Field Programmable Gate Arrays (FPGAs) and similar reconfigurable devices solve the simulation half of the problem. They use emulation to actually implement the circuit [1] . However, these devices have two major problems for computational circuit designers. First, they require a circuit synthesized at the gate level, which takes several hours for a large circuit. Second, they suffer from a strict capacity limit on the number of gates that can be implemented. If a circuit does not fit within this limit, the designer must resort to software simulation (slow), buy a bigger device (if one exists), or partition the circuit into two or more FPGAs. These two problems, slow synthesis time and a strict capacity limit, are major obstacles for using FPGAs to create computational circuits.
To solve these two problems and retain the speed of an FPGA, we propose a custom architecture and a tool flow for computational circuits. The architecture is an array of processors that uses time-multiplexing to achieve a soft capacity limit where capacity can be traded for performance. The tools use a technique called behavioural compilation [2] , [3] , [4] and leverage the coarseness of the architecture to improve synthesis speed.

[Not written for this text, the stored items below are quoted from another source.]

theorem wit_writebackUpdate : ∃ (f : Fin 16) (ring : Fin 64) (s : State), Clocked s ∧
    ((ringOf s f.val ring.val).wbDue && !((ringOf s f.val ring.val).state == .closed)) = true :=
  ⟨0, 1, (withPf (fun x => { x with rings := [(1, { state := .running, typ := .req, wbDue := true })] })), rfl,
    by decide +kernel⟩

theorem wit_msixHoldoffExpiry : ∃ (f : Fin 16) (ring : Fin 64) (s : State),
    let g := ringOf s f.val ring.val;
    Clocked s ∧ (g.typ == .cpl && !(g.state == .closed) && decide (0 < g.unsig)) = true :=
  ⟨0, 1, (withPf (fun x => { x with rings := [(1, { state := .running, typ := .cpl, unsig := 2 })] })), ⟨rfl,
    by decide +kernel⟩⟩

theorem wit_deviceInfo : Clocked (queued up 0x0101 []) ∧ mayStart (queued up 0x0101 []) (0 : Fin 16) (0 : Fin 32) 0x0101 = true ∧
    slotOp (slotBytes (queued up 0x0101 []) (0 : Fin 16) (0 : Fin 32)) = 0x0101 ∧
    headerBad (slotBytes (queued up 0x0101 []) (0 : Fin 16) (0 : Fin 32)) = none ∧
    sharedChecks (queued up 0x0101 []) (0 : Fin 16) (slotBytes (queued up 0x0101 []) (0 : Fin 16) (0 : Fin 32)) = none :=
  ⟨rfl, by decide +kernel, by decide +kernel, by decide +kernel, by decide +kernel⟩

theorem wit_functionOpen : StartsMet 0x0201 (fun s f _ b => functionOpen s f b)
    (queued (updFn hosted 0 (fun x => { x with opened := false })) 0x0201 (le 8 4096 ++ le 1 6 ++ le 7 0)) :=
  ⟨rfl, by decide +kernel, rfl, by decide +kernel, by decide +kernel⟩

theorem wit_functionClose : StartsMet 0x0202 (fun s f _ _ => functionClose s f)
    (queued up 0x0202 []) :=
  ⟨rfl, by decide +kernel, rfl, by decide +kernel, by decide +kernel⟩

theorem wit_engineEnable : StartsMet 0x0203 (fun s f _ b => engineEnable s f b)
    (queued up 0x0203 [0x1F, 0, 0, 0]) :=
  ⟨rfl, by decide +kernel, rfl, by decide +kernel, by decide +kernel⟩

theorem wit_bar2WindowSet : StartsMet 0x0303 (fun s f _ b => bar2WindowSet s f b)
    (queued up 0x0303 (le 8 (2 ^ 36))) :=
  ⟨rfl, by decide +kernel, rfl, by decide +kernel, by decide +kernel⟩

/-- A CONFIG_STAGE of PREFILL_CHUNK. -/
def staging : State := queued up 0x0901 (le 2 idPrefillChunk ++ le 2 0 ++ le 2 2 ++ le 2 0 ++ padTo 32 (le 2 512))
theorem wit_configStage : (Clocked staging ∧ starts (updCmd staging (0 : Fin 16) (0 : Fin 32)
      (fun c => { c with read := some (.bytes []) })) (0 : Fin 16) (0 : Fin 32) 0x0901 = true) ∧
    committing (begunIn staging) (0 : Fin 16) (0 : Fin 32) 0x0901 = true ∧
    (configStage (begunIn staging) (0 : Fin 16) (0 : Fin 32) (slotBytes (begunIn staging) (0 : Fin 16) (0 : Fin 32))).2.isSome = true :=
  ⟨⟨rfl, by decide +kernel⟩, by decide +kernel, by decide +kernel⟩

theorem wit_configRead : StartsMet 0x0902 (fun s f _ b => configRead s f b)
    (queued up 0x0902 (le 2 idPrefillChunk ++ le 6 0)) :=
  ⟨rfl, by decide +kernel, rfl, by decide +kernel, by decide +kernel⟩

/-- COMMIT_CONFIG with something staged, and with nothing. -/
def committingConfig (shadow : Tbl Nat) : State := queued { up with conf := { shadow := shadow } } 0x0903 []
theorem wit_commitConfig : Clocked (committingConfig []) ∧ starts (committingConfig []) (0 : Fin 16) (0 : Fin 32) 0x0903 = true ∧
    committing (begunIn (committingConfig [(itemKey idPrefillChunk 0, 512)])) (0 : Fin 16) (0 : Fin 32) 0x0903 = true ∧
    (commitConfig (begunIn (committingConfig [(itemKey idPrefillChunk 0, 512)]))).2.map (·.status) = some 0 ∧
    committing (begunIn (committingConfig [])) (0 : Fin 16) (0 : Fin 32) 0x0903 = true ∧
    ((commitConfig (begunIn (committingConfig []))).2.map (·.status)).any (· ≠ 0) = true :=
  ⟨rfl, by decide +kernel, by decide +kernel, by decide +kernel, by decide +kernel, by decide +kernel⟩

theorem wit_configDiscard : StartsMet 0x0904 (fun s _ _ _ => good { s with conf := { s.conf with shadow := [] } } [])
    (queued up 0x0904 []) :=
  ⟨rfl, by decide +kernel, rfl, by decide +kernel, by decide +kernel⟩

theorem wit_energyLimitSet : StartsMet 0x0A01 (fun s _ _ b => energyLimitSet s b)
    (queued up 0x0A01 (le 2 200 ++ le 2 0)) :=
  ⟨rfl, by decide +kernel, rfl, by decide +kernel, by decide +kernel⟩

theorem wit_energyReport : StartsMet 0x0A02 (fun s f _ _ => good s (energyReport s f))
    (queued up 0x0A02 []) :=
  ⟨rfl, by decide +kernel, rfl, by decide +kernel, by decide +kernel⟩

theorem wit_regionCreate : ReservesMet 0x0301 (fun s f _ b => regionCreate s f b)
    (queued hosted 0x0301 (le 8 (2 ^ 30) ++ le 8 65536 ++ le 2 0x210 ++ le 2 1 ++ le 4 0 ++ le 8 0)) :=
  ⟨⟨rfl, by decide +kernel, by decide +kernel⟩, rfl, by decide +kernel, by decide +kernel, by decide +kernel⟩

theorem wit_regionDestroy : StartsMet 0x0302 (fun s f slot b => regionDestroy s f slot b)
    (queued hosted 0x0302 (le 4 0x1000001 ++ le 4 0)) :=
  ⟨rfl, by decide +kernel, rfl, by decide +kernel, by decide +kernel⟩

theorem wit_modelLoad : ReservesMet 0x0401 (fun s f slot b => modelLoad s f slot b (.bytes []) modelOne.image)
    (queued hosted 0x0401 (le 8 0 ++ le 8 4096 ++ le 2 1 ++ [4, 4] ++ le 2 0 ++ le 2 0)) :=
  ⟨⟨rfl, by decide +kernel, by decide +kernel⟩, rfl, by decide +kernel, by decide +kernel, by decide +kernel⟩

theorem wit_modelUnload : StartsMet 0x0402 (fun s f _ b => modelUnload s f b)
    (queued (modelled up) 0x0402 (le 4 5 ++ le 4 0)) :=
  ⟨rfl, by decide +kernel, rfl, by decide +kernel, by decide +kernel⟩

theorem wit_modelInfo : StartsMet 0x0403 (fun s f _ b => withObject s f b false (modelOwner s (pay b 0 4))
      (fun h => good s (modelInfo (tget (default : Model) s.models h))))
    (queued (modelled up) 0x0403 (le 4 5 ++ le 4 0)) :=
  ⟨rfl, by decide +kernel, rfl, by decide +kernel, by decide +kernel⟩

theorem wit_vocabUnload : StartsMet 0x0502 (fun s f _ b => vocabUnload s f b)
    (queued { up with vocabs := [(5, { owner := 0 })] } 0x0502 (le 4 5 ++ le 4 0)) :=
  ⟨rfl, by decide +kernel, rfl, by decide +kernel, by decide +kernel⟩

theorem wit_bintableLoad : ReservesMet 0x0503 (fun s f slot b => bintableLoad s f slot b (.bytes tableImage))
    (queued hosted 0x0503 (le 8 0 ++ le 4 72 ++ le 1 0 ++ le 3 0)) :=
  ⟨⟨rfl, by decide +kernel, by decide +kernel⟩, rfl, by decide +kernel, by decide +kernel, by decide +kernel⟩

theorem wit_bintableUnload : StartsMet 0x0504 (fun s f _ b => bintableUnload s f b)
    (queued { up with bins := [(5, { owner := 0 })] } 0x0504 (le 4 5 ++ le 4 0)) :=
  ⟨rfl, by decide +kernel, rfl, by decide +kernel, by decide +kernel⟩

theorem wit_grammarLoad : ReservesMet 0x0601 (fun s f slot b => grammarLoad s f slot b (.bytes grammarImage) {})
    (queued { hosted with vocabs := [(5, { owner := 0, bytes := vocabStub })] } 0x0601
      (le 8 0 ++ le 8 1024 ++ le 4 5 ++ [1, 0, 0, 0])) :=
  ⟨⟨rfl, by decide +kernel, by decide +kernel⟩, rfl, by decide +kernel, by decide +kernel, by decide +kernel⟩

theorem wit_grammarUnload : StartsMet 0x0602 (fun s f _ b => grammarUnload s f b)
    (queued { up with grammars := [(5, { owner := 0 })] } 0x0602 (le 4 5 ++ le 4 0)) :=
  ⟨rfl, by decide +kernel, rfl, by decide +kernel, by decide +kernel⟩

theorem wit_requestQuery : StartsMet 0x0701 (fun s f _ b => requestQuery s f b)
    (queued up 0x0701 (le 16 0)) :=
  ⟨rfl, by decide +kernel, rfl, by decide +kernel, by decide +kernel⟩

theorem wit_ringOpen : StartsMet 0x0801 (fun s f slot b => ringOpen s f slot b)
    (queued hosted 0x0801 ([0, 6, 6, 0, 0, 1] ++ le 2 0 ++ le 8 4096 ++ le 8 64 ++ le 8 0)) :=
  ⟨rfl, by decide +kernel, rfl, by decide +kernel, by decide +kernel⟩

theorem wit_ringClose : StartsMet 0x0802 (fun s f _ b => ringClose s f b)
    (queued (ringed .req []) 0x0802 [1, 0, 0, 0]) :=
  ⟨rfl, by decide +kernel, rfl, by decide +kernel, by decide +kernel⟩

The research goals for the architecture and tools are: 1) To compile a circuit 10x faster than FPGA CAD tools, requiring minutes instead of hours for synthesis. 2) To have a capacity 10x that of an FPGA, and a performance no less than 1 10 th an FPGA at full capacity. 3) To be able to automatically trade capacity for speed, matching the speed of an FPGA at "low capacity". Section II presents our architecture, and Section III presents the simulator for the architecture. Section IV give an outline of our tool flow for the architecture. We present the results of mapping a motion estimation circuit to the architecture in Section V, and conclude and present future work in Section VI.
II. ARCHITECTURE
This section presents our architecture for simulating/executing computational circuits. The architecture is an array of processors, where each processing element (PE) only communicates with its four immediate neighbours. The architecture overview is shown in Figure 1 . Each PE consists of a router and a core; both follow a pre-programmed static schedule. The architecture does not require a global low-skew clock, and avoids the long routing wires used in many coarsegrained reconfigurable arrays (CGRAs). The design presented here serves as a starting point for further research which will investigate parameters such as the size of the memories.
In this design, all PEs receive the same clock frequency, but neighbouring PEs can have a small, known clock skew between them. From the point of view of a PE, the bounded skew gives the appearance that the clock is synchronized with its four neighbours. Since communication is restricted to neighbouring PEs, a larger skew between distant PEs does not matter. With this design, the architecture is readily scalable to high clock frequencies on the order of 3 GHz or higher. When a circuit is mapped to this architecture, the user clock is different from the system (3 GHz) clock. Each PE router and each PE core contain a schedule with exactly n instructions to be executed in an infinite loop to implement the overall circuit. One pass of this schedule is equivalent to one user clock cycle, so the user clock has a frequency of 1 n 3 GHz. Each rising clock edge causes routers and processors to advance to the next instruction in their schedule, which is similar to how other CGRAs behave. These pre-determined schedules mean the entire architecture is deterministic. It is the responsibility of the tools to orchestrate the code for each processor and the schedule for each router so that data is always in the correct place at the correct time. Non-deterministic delays, such as waiting for input data from an external device, must be handled at the user-circuit level.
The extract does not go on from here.